On my way, I tried to figure out what I had done wrong to be summoned to the office.  I went back into my deepest memory and replayed every moment since I had arrived this, my third orphanage in Vietnam.  I found nothing incriminating.  I walked on.

My first reaction to that orphanage had been one of uncertainty.  I had seen the children and they all had looked street worn, rugged, tough and bullied.  My friend from my second orphanage, who arrived here a year earlier, had disowned me.

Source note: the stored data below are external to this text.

/-! ### `MZERO` (R214) -/

/-- `MZERO_CLEAR` (R214 to R216): the next slot, once released to it, is cleared, takes its width and is released. -/
def execMzeroClear (c e : Nat) (s : State) : Out :=
  let x := clu s c
  .next (match entry s c e with
  | none => s
  | some en =>
    let slot := fld (en.w 0) 63 59 + en.written
    if alive s = false ∨ en.op ≠ .mzero ∨ mayStart x en = false ∨ blocked x en slot then s
    else
      let rest := x.narrow.filter fun n => n != slot
      let s := setClu s c { x with
        acc := x.acc.filter fun y => y.1 / 32768 != slot
        accPoison := x.accPoison.filter fun k => k / 32768 != slot
        narrow := if bit (en.w 0) 53 then rest ++ [slot] else rest }
      let s := updEntry s c e fun f => { f with started := true, written := en.written + 1, released := f.released ++ [slot] }
      if en.written + 1 < en.uses.length then s else endEntry s c en)

/-! ### Drains (R224 to R228) -/

/-- Columns `n < ncol` of row `j` of a group, as codes with their poison. -/
def groupRow (x : Cluster) (slot per cols ncol j : Nat) : List (Nat × Bool) :=
  (List.range ncol).map fun n => (mget x.acc (accKey slot per cols j + n) 0, x.accPoison.contains (accKey slot per cols j + n))

/-- A binary32 value of an accumulator element. -/
def accValue (aint narrow : Bool) (v : Nat) : Nat :=
  if aint then (f32.convert (Num.ofInt (sext 32 v))).code else if narrow then (f32.convert (f16.decode v)).code else v

/-- Operand elements of row `j`, as values widened to binary32 or INT32 (R225): what is not applied is zero. -/
def fetchOperand (s : State) (c : Nat) (e : Entry) (p : Epi) (j : Nat) : Fetched (List (Nat × Bool)) :=
  let base := fld (e.w 3) 47 0
  let wide := fun (v : Nat) => match p.efmt with
    | 1 => (f32.convert (bf16.decode v)).code
    | 2 => (f32.convert (f16.decode v)).code
    | _ => v
  let els := fun (g : Fetched (List Got)) n => { g with v := (List.range n).map fun k =>
    let x := gotBits g.v (8 * p.esize * k) (8 * p.esize)
    if x.2.2 then (0, false) else (wide x.1, x.2.1) : Fetched (List (Nat × Bool)) }
  if p.eop = 0 then { s, v := [] }
  else match p.bcast with
    | 0 => els (arrayRead s (e.iss c) (base + j * fld (e.w 4) 39 0) (p.ncol * p.esize)) p.ncol
    | 1 => match e.operand with
      | some o => { s, v := o }
      | none => els (arrayRead s (e.iss c) base (p.ncol * p.esize)) p.ncol
    | _ =>
      let g := els (arrayRead s (e.iss c) (base + j * p.esize) p.esize) 1
      { g with v := List.replicate p.ncol (g.v.headD (0, false)) }

/-- One element of the floating-point path (R224): the value and how many steps saturated. -/
def epiFloat (p : Epi) (scale g1 g2 g3 e : Nat) : Nat × Nat :=
  let sub := fun (a : Nat × Nat) b => let r := f32.fsub a.1 b; (r.1, a.2 + b2n r.2)
  let v := match p.drain with
    | 0 => (g1, 0)
    | 1 => sub (g1, 0) g2
    | _ => sub (sub (g3, 0) g1) g2
  let eop := fun (a : Nat × Nat) =>
    match p.eop with
    | 0 => a
    | 1 => let r := f32.fadd a.1 e; (r.1, a.2 + b2n r.2)
    | _ => let r := f32.fmul a.1 e; (r.1, a.2 + b2n r.2)
  let mul := fun (a : Nat × Nat) => let r := f32.fmul a.1 scale; (r.1, a.2 + b2n r.2)
  if p.order then eop (mul v) else mul (eop v)
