/-- Poison and accumulate-writes (R66): an applied accumulate-write adds its elements whether its data or its target is poisoned or not; poisoned data leaves every unit that an element of it reaches
poisoned, and a poisoned unit stays poisoned. -/
def Obligations.AccumulateWritesAndPoison : Prop :=
  ∀ (s : State) (tw i e : Nat) (w : AccWrite), (tow s tw).adder[i]? = some w → e < 32 → w.mask.getLsbD e = true → Memory.wf s.mem = true → inSlm (w.addr + 4 * e) = false → w.addr % 128 = 0 →
    let a := w.addr + 4 * e
    ∃ t, Machine.exec (.accwApply tw i) s = .next t
      ∧ readNat t a 4 = (accwAdd w.int (readNat s a 4) (w.data.getD e 0#32).toNat).1 % 2 ^ 32
      ∧ (w.poison = true → poisoned t (a / 64 * 64) 64 = true) ∧ (poisoned s (a / 64 * 64) 64 = true → poisoned t (a / 64 * 64) 64 = true)
      ∧ (w.poison = false → ∀ b n, poisoned t b n = poisoned s b n)

/-- Divergences nest to a depth of 32 (R104): a `BRA` at which the active lanes disagree opens one more level where its path lies in fewer than 32, and no path then lies in more than 32; where its
path lies in 32, it raises `DIV_DEPTH`, code 0x04, for the active lanes. -/
def Obligations.DivergenceDepth : Prop :=
  let paths := fun (x : Crew) => x.run.toList ++ x.pending ++ x.atReconv ++ x.atBarrier
  ∀ (s : State) (c k w : Nat) (p : Path), fld w 63 58 = 0x20 → fld w 57 50 = 0x01 → (crw s c k).run = some p →
    let i := Safety.insAt s c k w 0
    Safety.performs s c k w 0 (braCodes i) = true → i.lanes ≠ 0#32 → i.lanes ≠ p.mask →
    (p.divs.length < 32 → (∀ q ∈ paths (crw s c k), q.divs.length ≤ 32) → ∃ t, Machine.exec (.bra c k) s = .next t ∧ Safety.onlyCrew s t c k
      ∧ (crw t c k).nextDiv = (crw s c k).nextDiv + 1 ∧ ∀ q ∈ paths (crw t c k), q.divs.length ≤ 32)
    ∧ (p.divs.length = 32 → ∃ t, Machine.exec (.bra c k) s = .next t
      ∧ Safety.raised s t c k p.pc (BitVec.ofNat 64 w) { code := 0x04, lanes := p.mask })

/-- No control or branch instruction loses or doubles a lane (R102, R103, R162): where each lane of a crew that has not ended is on exactly one path and an ended one on none, the same holds after the
instruction, whether it is performed, waits or raises, as long as the crew is there; and it holds of a crew just admitted. -/
def Obligations.LanesStayPlaced : Prop :=
  (∀ (s t : State) (c k : Nat) (i : Instr), i ∈ [.nopI c k, .trap c k, .cmode c k, .mstatClr c k, .illegalInstr c k, .exitI c k, .bra c k, .brx c k, .callI c k, .retI c k] →
      Safety.lanesPlaced (crw s c k) → Machine.exec i s = .next t → (mfind (clu t c).crews k).isSome = true → Safety.lanesPlaced (crw t c k))
  ∧ (∀ (s t : State) (k c i slot : Nat), Machine.exec (.crewAdmit k c i) s = .next t → mfind (clu s c).crews slot = none → (mfind (clu t c).crews slot).isSome = true → Safety.lanesPlaced (crw t c slot))
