-- ==== Sys2Proof/Laws/State.lean ====
section
/-! SUPPORT. What each update of one unit leaves in every field of the state: one lemma per field per update, and
the unit read back. -/
namespace Sys2Proof.Machine
open Sys2Proof
section
variable (s : State) (i : Nat) (x : Tower)
@[simp] theorem setTow_pending : (setTow s i x).pending = s.pending := rfl
@[simp] theorem setTow_held : (setTow s i x).held = s.held := rfl
@[simp] theorem setTow_boot : (setTow s i x).boot = s.boot := rfl
@[simp] theorem setTow_pins : (setTow s i x).pins = s.pins := rfl
@[simp] theorem setTow_tap : (setTow s i x).tap = s.tap := rfl
@[simp] theorem setTow_cores : (setTow s i x).cores = s.cores := rfl
@[simp] theorem setTow_kept : (setTow s i x).kept = s.kept := rfl
@[simp] theorem setTow_pace : (setTow s i x).pace = s.pace := rfl
@[simp] theorem setTow_sched : (setTow s i x).sched = s.sched := rfl
@[simp] theorem setTow_checkpointWait : (setTow s i x).checkpointWait = s.checkpointWait := rfl
@[simp] theorem setTow_fenceWait : (setTow s i x).fenceWait = s.fenceWait := rfl
@[simp] theorem setTow_fenceEpochs : (setTow s i x).fenceEpochs = s.fenceEpochs := rfl
@[simp] theorem setTow_power : (setTow s i x).power = s.power := rfl
@[simp] theorem setTow_cycles : (setTow s i x).cycles = s.cycles := rfl
@[simp] theorem setTow_cyclePart : (setTow s i x).cyclePart = s.cyclePart := rfl
@[simp] theorem setTow_towers : (setTow s i x).towers = mset s.towers i x := rfl
@[simp] theorem setTow_mem : (setTow s i x).mem = s.mem := rfl
@[simp] theorem setTow_poison : (setTow s i x).poison = s.poison := rfl
@[simp] theorem setTow_stackUnits : (setTow s i x).stackUnits = s.stackUnits := rfl
@[simp] theorem setTow_stackMap : (setTow s i x).stackMap = s.stackMap := rfl
@[simp] theorem setTow_packages : (setTow s i x).packages = s.packages := rfl
@[simp] theorem setTow_accwSat : (setTow s i x).accwSat = s.accwSat := rfl
@[simp] theorem setTow_corrected : (setTow s i x).corrected = s.corrected := rfl
@[simp] theorem setTow_poisoned : (setTow s i x).poisoned = s.poisoned := rfl
@[simp] theorem setTow_copyEngines : (setTow s i x).copyEngines = s.copyEngines := rfl
@[simp] theorem setTow_completions : (setTow s i x).completions = s.completions := rfl
@[simp] theorem setTow_clusters : (setTow s i x).clusters = s.clusters := rfl
@[simp] theorem setTow_atomSat : (setTow s i x).atomSat = s.atomSat := rfl
@[simp] theorem setTow_buckets : (setTow s i x).buckets = s.buckets := rfl
@[simp] theorem setTow_heldShares : (setTow s i x).heldShares = s.heldShares := rfl
@[simp] theorem setTow_bktRejects : (setTow s i x).bktRejects = s.bktRejects := rfl
@[simp] theorem setTow_bktSat : (setTow s i x).bktSat = s.bktSat := rfl
@[simp] theorem setTow_verdict : (setTow s i x).verdict = s.verdict := rfl
@[simp] theorem setTow_ues : (setTow s i x).ues = s.ues := rfl
@[simp] theorem setTow_latch : (setTow s i x).latch = s.latch := rfl
@[simp] theorem setTow_red : (setTow s i x).red = s.red := rfl
@[simp] theorem setTow_pushWait : (setTow s i x).pushWait = s.pushWait := rfl
@[simp] theorem setTow_pushBad : (setTow s i x).pushBad = s.pushBad := rfl
@[simp] theorem setTow_ports : (setTow s i x).ports = s.ports := rfl
@[simp] theorem setTow_elsfpOut : (setTow s i x).elsfpOut = s.elsfpOut := rfl
@[simp] theorem setTow_laserBad : (setTow s i x).laserBad = s.laserBad := rfl
@[simp] theorem setTow_requests : (setTow s i x).requests = s.requests := rfl
@[simp] theorem setTow_nextReq : (setTow s i x).nextReq = s.nextReq := rfl
@[simp] theorem setTow_seqs : (setTow s i x).seqs = s.seqs := rfl
@[simp] theorem setTow_seqTimes : (setTow s i x).seqTimes = s.seqTimes := rfl
@[simp] theorem setTow_paths : (setTow s i x).paths = s.paths := rfl
@[simp] theorem setTow_pathAt : (setTow s i x).pathAt = s.pathAt := rfl
@[simp] theorem setTow_lastEpoch : (setTow s i x).lastEpoch = s.lastEpoch := rfl
@[simp] theorem setTow_outbox : (setTow s i x).outbox = s.outbox := rfl
@[simp] theorem setTow_lineTimes : (setTow s i x).lineTimes = s.lineTimes := rfl
@[simp] theorem setTow_windows : (setTow s i x).windows = s.windows := rfl
@[simp] theorem setTow_hotLines : (setTow s i x).hotLines = s.hotLines := rfl
@[simp] theorem setTow_headframes : (setTow s i x).headframes = s.headframes := rfl
@[simp] theorem setTow_hfErrors : (setTow s i x).hfErrors = s.hfErrors := rfl
@[simp] theorem setTow_messages : (setTow s i x).messages = s.messages := rfl
@[simp] theorem setTow_msgSeq : (setTow s i x).msgSeq = s.msgSeq := rfl
@[simp] theorem setTow_recvSeq : (setTow s i x).recvSeq = s.recvSeq := rfl
@[simp] theorem setTow_recvQueues : (setTow s i x).recvQueues = s.recvQueues := rfl
@[simp] theorem setTow_queues : (setTow s i x).queues = s.queues := rfl
@[simp] theorem setTow_cpLast : (setTow s i x).cpLast = s.cpLast := rfl
@[simp] theorem setTow_kernels : (setTow s i x).kernels = s.kernels := rfl
@[simp] theorem setTow_nextKernel : (setTow s i x).nextKernel = s.nextKernel := rfl
@[simp] theorem setTow_beat : (setTow s i x).beat = s.beat := rfl
@[simp] theorem setTow_irqs : (setTow s i x).irqs = s.irqs := rfl
@[simp] theorem setTow_msis : (setTow s i x).msis = s.msis := rfl
@[simp] theorem setTow_fw : (setTow s i x).fw = s.fw := rfl
@[simp] theorem setTow_fwQueue : (setTow s i x).fwQueue = s.fwQueue := rfl
@[simp] theorem setTow_fwLog : (setTow s i x).fwLog = s.fwLog := rfl
@[simp] theorem setTow_fwLogSeq : (setTow s i x).fwLogSeq = s.fwLogSeq := rfl
@[simp] theorem setTow_traceIndex : (setTow s i x).traceIndex = s.traceIndex := rfl
@[simp] theorem setTow_traceLast : (setTow s i x).traceLast = s.traceLast := rfl
@[simp] theorem setTow_traceDropped : (setTow s i x).traceDropped = s.traceDropped := rfl
@[simp] theorem setTow_active : (setTow s i x).active = s.active := rfl
@[simp] theorem setTow_shadow : (setTow s i x).shadow = s.shadow := rfl
@[simp] theorem setTow_heldB : (setTow s i x).heldB = s.heldB := rfl
@[simp] theorem setTow_quickset : (setTow s i x).quickset = s.quickset := rfl
@[simp] theorem setTow_sessions : (setTow s i x).sessions = s.sessions := rfl
@[simp] theorem setTow_localChan : (setTow s i x).localChan = s.localChan := rfl
@[simp] theorem setTow_regRejects : (setTow s i x).regRejects = s.regRejects := rfl
@[simp] theorem setTow_overQuota : (setTow s i x).overQuota = s.overQuota := rfl
@[simp] theorem setTow_mgmtUp : (setTow s i x).mgmtUp = s.mgmtUp := rfl
@[simp] theorem setTow_mgmtReplies : (setTow s i x).mgmtReplies = s.mgmtReplies := rfl
@[simp] theorem setTow_dhcpAddr : (setTow s i x).dhcpAddr = s.dhcpAddr := rfl
@[simp] theorem setTow_slaacAddr : (setTow s i x).slaacAddr = s.slaacAddr := rfl
@[simp] theorem setTow_trust : (setTow s i x).trust = s.trust := rfl
@[simp] theorem setTow_channels : (setTow s i x).channels = s.channels := rfl
@[simp] theorem setTow_cvus : (setTow s i x).cvus = s.cvus := rfl
@[simp] theorem setTow_pit : (setTow s i x).pit = s.pit := rfl
@[simp] theorem setTow_opSeconds : (setTow s i x).opSeconds = s.opSeconds := rfl
@[simp] theorem setTow_bsb : (setTow s i x).bsb = s.bsb := rfl
@[simp] theorem setTow_free : (setTow s i x).free = s.free := rfl
end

I remember thinking that this place was a dark place.  Dark, not in the literal sense, but metaphorically, it seemed to be a place of no hope.  Sadness was a constant companion within this compound.  The buildings in the orphanage were French style architecture and most had serious signs of decay.  Lots of the windowpanes were missing or had broken pieces of glass protruding from the wooden frames.  Water stains decorated the walls or all the buildings and roofs leaked when the monsoon rain poured.  My assessment of the place was quick and complete.

Almost everyone who wanted to survive conformed.  As time had gone on, I tried to conform, by my physical features – white skin, brown curly hair (when I had hair) and blue eyes – prevented me from being successful.  I had been bullied and pushed away from the center of the social circle in this little make-believe world.  Being on the periphery of this little walled in society had extreme disadvantages but it had given me a unique vantage point to observe the children of this crucible.

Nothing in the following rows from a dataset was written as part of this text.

/-- The end of a retraining, where no further one of the stack is wanted: the stack is back, or failed. -/
theorem exec_stackRetrainDone (hst : (stk s st).st = .excluded) (ok : Bool) (hwanted : (stk (retrained s st now ok) st).wanted = false) :
    ∃ t, Machine.exec (.stackRetrainDone st now ok) s = .next t ∧ (stk t st).device = (stk (retrained s st now ok) st).device := by
  have hclock : stk (clock s now) st = stk s st := by rw [clock_eq]; rfl
  refine ⟨fwNext (retrainNext (retrained s st now ok) (st / 8)), ?_, ?_⟩
  · show execStackRetrainDone st now ok s = _
    unfold execStackRetrainDone
    dsimp only
    rw [hclock, if_neg (not_not_intro hst)]
    rfl
  · rw [(fwNext_keepsDevices _).stack, stk_retrainNext_of_not_wanted hwanted]

/-- `STACK_RETRAIN_DONE` with the interface restored. -/
theorem stackRetrainDone_restored (hst : (stk s st).st = .excluded) (hwanted : (stk s st).wanted = false) :
    ∃ t, Machine.exec (.stackRetrainDone st now true) s = .next t ∧ (stk t st).st = .inService
      ∧ (stk t st).lastTrained = (clock s now).pace.now := by
  obtain ⟨hback, htrained, hwant⟩ := stk_retrained_true s st now
  obtain ⟨t, hexec, hdev⟩ := exec_stackRetrainDone hst true (hwant.trans hwanted)
  exact ⟨t, hexec, (congrArg Stack.st hdev :).trans hback, (congrArg Stack.lastTrained hdev :).trans htrained⟩

/-- `STACK_RETRAIN_DONE` with an interface that cannot be restored. -/
theorem stackRetrainDone_failed (hst : (stk s st).st = .excluded) :
    ∃ t, Machine.exec (.stackRetrainDone st now false) s = .next t ∧ (stk t st).st = .failed := by
  obtain ⟨hfailed, hnot⟩ := stk_failStack (clock s now) st
  obtain ⟨t, hexec, hdev⟩ := exec_stackRetrainDone hst false hnot
  exact ⟨t, hexec, (congrArg Stack.st hdev :).trans hfailed⟩

/-- `MEM_DEVICE_FAILURE` of a stack (R72). -/
theorem memDeviceFailure_stack (hlt : st < 32) (hst : (stk s st).st = .inService ∨ (stk s st).st = .excluded) :
    ∃ t, Machine.exec (.memDeviceFailure st) s = .next t ∧ (stk t st).st = .failed := by
  obtain ⟨hfailed, hnot⟩ := stk_failStack s st
  refine ⟨retrainNext (failStack s st) (st / 8), ?_, by rw [stk_retrainNext_of_not_wanted hnot]; exact hfailed⟩
  show execMemDeviceFailure st s = _
  unfold execMemDeviceFailure
  rw [if_pos hlt, if_pos hst]

/-- `MEM_DEVICE_FAILURE` of a package (R76). -/
theorem memDeviceFailure_package {p : Nat} (hp : mget s.packages p .skipped = .inService) :
    ∃ t, Machine.exec (.memDeviceFailure (32 + p)) s = .next t ∧ mget t.packages p .skipped = .failed ∧ t.mem = s.mem := by
  refine ⟨ueFailed (pitEvent { s with packages := mset s.packages p .failed } 0x0201 (32 + p)) (p / 4), ?_, ?_⟩
  · show execMemDeviceFailure (32 + p) s = _
    unfold execMemDeviceFailure
    rw [if_neg (by omega), Nat.add_sub_cancel_left]
    exact congrArg _ (if_pos hp)
  · rw [pitEvent_eq]
    obtain ⟨hpackages, hmem⟩ := ueFailed_keeps _ _
    rw [hpackages, hmem]
    exact ⟨mget_mset_self .., rfl⟩

/-- `SCRUB_PATROL` of a copy that lies in its store (R79). -/
theorem scrubPatrol_unit {errs : List (Nat × Nat)} {newer : Bool} (halive : alive s = true) (hfailed : failedHome s a = false)
    (hwf : Memory.wf s.mem = true) (hp : a / 64 ∉ s.poison) (hreads : PatrolReads s a u near) :
    ∃ t, Machine.exec (.scrubPatrol a errs newer near) s = .next t ∧ (newer = true → t.mem = s.mem ∧ t.poison = s.poison)
      ∧ (newer = false → t = readUnit s a errs near)
      ∧ (errs = [] → t.mem = s.mem ∧ t.poison = s.poison ∧ t.corrected = s.corrected)
      ∧ (errs = [(0, 1)] → Safety.sameBytes s t ∧ t.poison = s.poison ∧ mget t.corrected u 0 = mget s.corrected u 0 + 1) := by
  refine ⟨_, hreads.exec halive hfailed errs newer, fun hnewer => ?_, fun hold => by rw [hold]; rfl, fun herrs => ?_, fun herrs => ?_⟩
  · rw [if_pos hnewer]
    exact ⟨rfl, rfl⟩
  · rw [herrs, readUnit_clean hp]
    split <;> exact ⟨rfl, rfl, rfl⟩
  · obtain ⟨hsame, hpoison, hcount⟩ := readUnit_one_symbol hwf hp near
    rw [hreads.storeUnit] at hcount
    rw [herrs]
    split
    · exact ⟨fun _ => rfl, rfl, hcount⟩
    · exact ⟨hsame, hpoison, hcount⟩

/-- `SCRUB_PATROL` of a stack's own copy beneath a cached line (R79). -/
theorem scrubPatrol_under {k : Nat} (errs : List (Nat × Nat)) (halive : alive s = true) (hhome : home s a = .fast k)
    (hfailed : failedHome s a = false) (hcfg : cfg s 0x350003 ≠ 0) (hst : (stk s k).st ≠ .excluded) (hcached : cached s a = true) :
    ∃ t, Machine.exec (.scrubPatrol a errs false false) s = .next t ∧ t.mem = s.mem ∧ t.poison = s.poison
      ∧ (errs = [(0, 1)] → mget t.corrected (4 + k) 0 = mget s.corrected (4 + k) 0 + 1) := by
  refine ⟨readUnder s a errs, ?_, readUnder_keeps hhome errs⟩
  show execScrubPatrol a errs false s false = _
  unfold execScrubPatrol
  simp [hhome, halive, hfailed, hcfg, hst, hcached]

end

/-- Settles O11: a due retraining begins or waits as `wanted`, and what follows in the same step (answers, accesses that go on,
restarts) keeps every stack's own state; the patrol rests on the decoder's correction of one symbol. -/
theorem stackRetrainingFailureAndScrub : Obligations.StackRetrainingFailureAndScrub := by
  unfold Obligations.StackRetrainingFailureAndScrub
  refine ⟨fun s w st hacc hval hlt hst => stackRetrain_due hacc hval hlt hst, fun s st now => stackRetrainInterval_due,
    fun s st now c => stackTempDelta_due, fun s st now hst hwanted => ⟨stackRetrainDone_restored hst hwanted, stackRetrainDone_failed hst⟩,
    fun s st => memDeviceFailure_stack, fun s p => memDeviceFailure_package,
    fun s a u errs newer near => scrubPatrol_unit, fun s a k errs => scrubPatrol_under errs⟩

end Sys2Proof.Machine
end

section
/-! What requests that are sent, answered or rerouted leave of the module's boot, pins, stacks and ports' modes. -/
namespace Sys2Proof.Machine
open Sys2Proof

section
variable (s : State)

/-! ### Crews -/

theorem updCrew_keepsDevices (c k : Nat) (f : Crew → Crew) : KeepsDevices s (updCrew s c k f) := by
  unfold updCrew
  split
  · exact .of_same rfl
  · exact .refl s

theorem acquire_keepsDevices (c scope : Nat) : KeepsDevices s (acquire s c scope) := .ite (.refl s) (.of_same rfl)

theorem acquiredBy_keepsDevices (c slot w : Nat) : KeepsDevices s (acquiredBy s c slot w) := .ite (acquire_keepsDevices s c _) (.refl s)

theorem excRecord_keepsDevices (k c slot pc : Nat) (instr : W64) (e : Exc) : KeepsDevices s (excRecord s k c slot pc instr e) := by
  unfold excRecord writeExc
  extract_lets x l cap s'
  have hposts : KeepsDevices s s' := .foldl (fun s _ => .ite (post_keepsDevices s _ _ _ _) (.refl s)) _ s
  exact hposts.trans (.of_same rfl)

I had seen the children wandering aimlessly in an attempt to find excitement and fill their time.  They would start fights and provoke others to fight.  Most of the time, thought, they had resembled zombies just gliding lifelessly from day to day on the prevailing winds in the orphanage.  These children were so malnourished and neglected that it is safe to consider them sacks of bones. 

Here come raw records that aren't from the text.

theorem firstIllFormed_eq_none (h : ∀ r ∈ program, r.wellFormed = true) : firstIllFormed program = none := by
  simpa [firstIllFormed] using h

theorem firstIllFormed_eq_some {k : Nat} (hk : k < program.length) (hbad : program[k].wellFormed = false)
    (hgood : ∀ j, (hj : j < k) → program[j].wellFormed = true) : firstIllFormed program = some k :=
  List.findIdx?_eq_some_iff_getElem.2 ⟨hk, by simpa using hbad, fun j hj => by simpa using hgood j hj⟩

/-- With parameters that R9 allows, construction is decided by the records alone. -/
theorem construct_of_wellFormed (hp : p.WellFormed) : State.construct p program =
    (firstIllFormed program).elim (.ok (State.initial p program)) fun k => .error (.illFormedRecord k) := by
  obtain ⟨hsets, hwords⟩ := hp
  rw [State.construct, if_neg (by omega), if_neg (by omega)]
  cases firstIllFormed program <;> rfl

end Construction

/-- Settles O14: the parameters are checked first, in order, then the records. -/
theorem constructionRefusesByName : Obligations.ConstructionRefusesByName := by
  intro p program
  refine ⟨fun hsets => ?_, fun hsets hwords => ?_, fun hp hgood => ?_, fun hp k hk hbad hgood => ?_⟩
  · rw [State.construct, if_pos hsets]
  · rw [State.construct, if_neg hsets, if_pos hwords]
  · rw [construct_of_wellFormed hp, firstIllFormed_eq_none hgood]
    exact ⟨_, rfl⟩
  · rw [construct_of_wellFormed hp, firstIllFormed_eq_some hk hbad hgood]
    rfl

end Sys2Proof

/-! The proofs of the statements of 40_value_types.md: each operator and conversion by its readings, the bytes of a
value, and the laws. -/

namespace Sys2Proof.Machine

section Values

variable {n m : Nat}

/-! ## Addition and subtraction (R87, R88) -/

theorem toNat_valueAdd (a b : BitVec n) : (valueAdd a b).toNat = (a.toNat + b.toNat) % 2 ^ n := BitVec.toNat_add a b

/-- The balanced remainder of the library in the spec's own form: shifted by half the modulus, reduced, shifted back. -/
theorem bmod_two_mul {h : Nat} (hpos : 0 < h) (x : Int) :
    x.bmod (2 * h) = (x + h) % (2 * h : Nat) - h := by
  have hlow : 0 ≤ (x + h) % (2 * h : Nat) := Int.emod_nonneg _ (by omega)
  have hhigh : (x + h) % (2 * h : Nat) < (2 * h : Nat) := Int.emod_lt_of_pos _ (by omega)
  calc x.bmod (2 * h) = ((x + h) % (2 * h : Nat) - h).bmod (2 * h) := by
        rw [Int.emod_sub_bmod, add_sub_cancel_right]
    _ = (x + h) % (2 * h : Nat) - h := Int.bmod_eq_of_le_mul_two (by omega) (by omega)

theorem toInt_valueAdd (hn : 0 < n) (a b : BitVec n) :
    (valueAdd a b).toInt = (a.toInt + b.toInt + 2 ^ (n - 1)) % 2 ^ n - 2 ^ (n - 1) := by
  rw [valueAdd, BitVec.toInt_add, ← mul_pow_sub_one hn.ne' (2 : Nat), bmod_two_mul (by positivity),
    mul_pow_sub_one hn.ne', Nat.cast_pow, Nat.cast_pow, Nat.cast_ofNat]

theorem toNat_valueSub (a b : BitVec n) : ((valueSub a b).toNat : Int) = ((a.toNat : Int) - b.toNat) % 2 ^ n := by
  have hb : b.toNat ≤ 2 ^ n := b.isLt.le
  rw [valueSub, BitVec.toNat_sub]
  push_cast [hb]
  rw [sub_add_eq_add_sub, add_sub_assoc, Int.add_emod_left]

/-! ## The bitwise operators and the comparisons (R89, R92) -/

section Bits

variable (a b : BitVec n) (j : Nat)

@[simp] theorem getLsbD_valueAnd : (valueAnd a b).getLsbD j = (a.getLsbD j && b.getLsbD j) := BitVec.getLsbD_and
@[simp] theorem getLsbD_valueOr : (valueOr a b).getLsbD j = (a.getLsbD j || b.getLsbD j) := BitVec.getLsbD_or
@[simp] theorem getLsbD_valueXor : (valueXor a b).getLsbD j = (a.getLsbD j ^^ b.getLsbD j) := BitVec.getLsbD_xor

end Bits

section Order

variable (a b : BitVec n)

theorem valueEq_iff : valueEq a b = true ↔ a.toNat = b.toNat := by simp [valueEq, BitVec.toNat_inj]
theorem valueLt_unsigned_iff : valueLt .unsigned a b = true ↔ a.toNat < b.toNat := decide_eq_true_iff
theorem valueLt_signed_iff : valueLt .signed a b = true ↔ a.toInt < b.toInt := decide_eq_true_iff
theorem valueGe_iff (sg : Signedness) : valueGe sg a b = true ↔ valueLt sg a b = false := by simp [valueGe]

end Order

/-! ## Shifts (R90, R91, D5) -/

theorem toNat_valueShl (a : BitVec n) (k : Nat) : (valueShl a k).toNat = a.toNat * 2 ^ (k % n) % 2 ^ n := by
  rw [valueShl, BitVec.toNat_shiftLeft, Nat.shiftLeft_eq]

theorem toNat_valueShr_unsigned (a : BitVec n) (k : Nat) :
    (valueShr .unsigned a k).toNat = a.toNat / 2 ^ (k % n) := by
  rw [valueShr, BitVec.toNat_ushiftRight, Nat.shiftRight_eq_div_pow]

theorem toInt_valueShr_signed (a : BitVec n) (k : Nat) : (valueShr .signed a k).toInt = a.toInt / 2 ^ (k % n) := by
  rw [valueShr, BitVec.toInt_sshiftRight, Int.shiftRight_eq_div_pow, Nat.cast_pow, Nat.cast_ofNat]

/-! ## Conversions (R94 to R96) -/

theorem valueConvert_of_le (sg : Signedness) (h : m ≤ n) (v : BitVec n) : valueConvert sg m v = v.setWidth m :=
  if_pos h

/-- At a width no larger both readings keep the low bits, so zero extension is the whole meaning. -/
theorem valueConvert_unsigned (v : BitVec n) : valueConvert .unsigned m v = v.setWidth m := ite_self _

theorem valueConvert_signed (v : BitVec n) : valueConvert .signed m v = v.signExtend m := by
  by_cases h : m ≤ n
  · rw [valueConvert_of_le _ h, BitVec.signExtend_eq_setWidth_of_le v h]
  · exact if_neg h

However, I had heard from the nuns at the second orphanage about a God who loved me and cared about me.  With my childish understanding of God, I had always wondered what I had done wrong to be given bodily features that differed from everyone else.  At that orphanage, I had asked, if he loved me why was I here?  He knew I didn’t belong here!  I truly didn’t belong.  They had brown skin, black eyes and straight hair.  I didn’t.  The others wondered out loud how I could evens ee with those blue eyes.  They truly did not understand who I was.  They quickly and often reminded me of that fact. 

When I had been transferred to the third orphanage, I came to a crossroads.  I had no friends, except for this incognito God.  I had no choice either to deny God for delivering me to an even worse orphanage or to cling to him as an invisible friend. 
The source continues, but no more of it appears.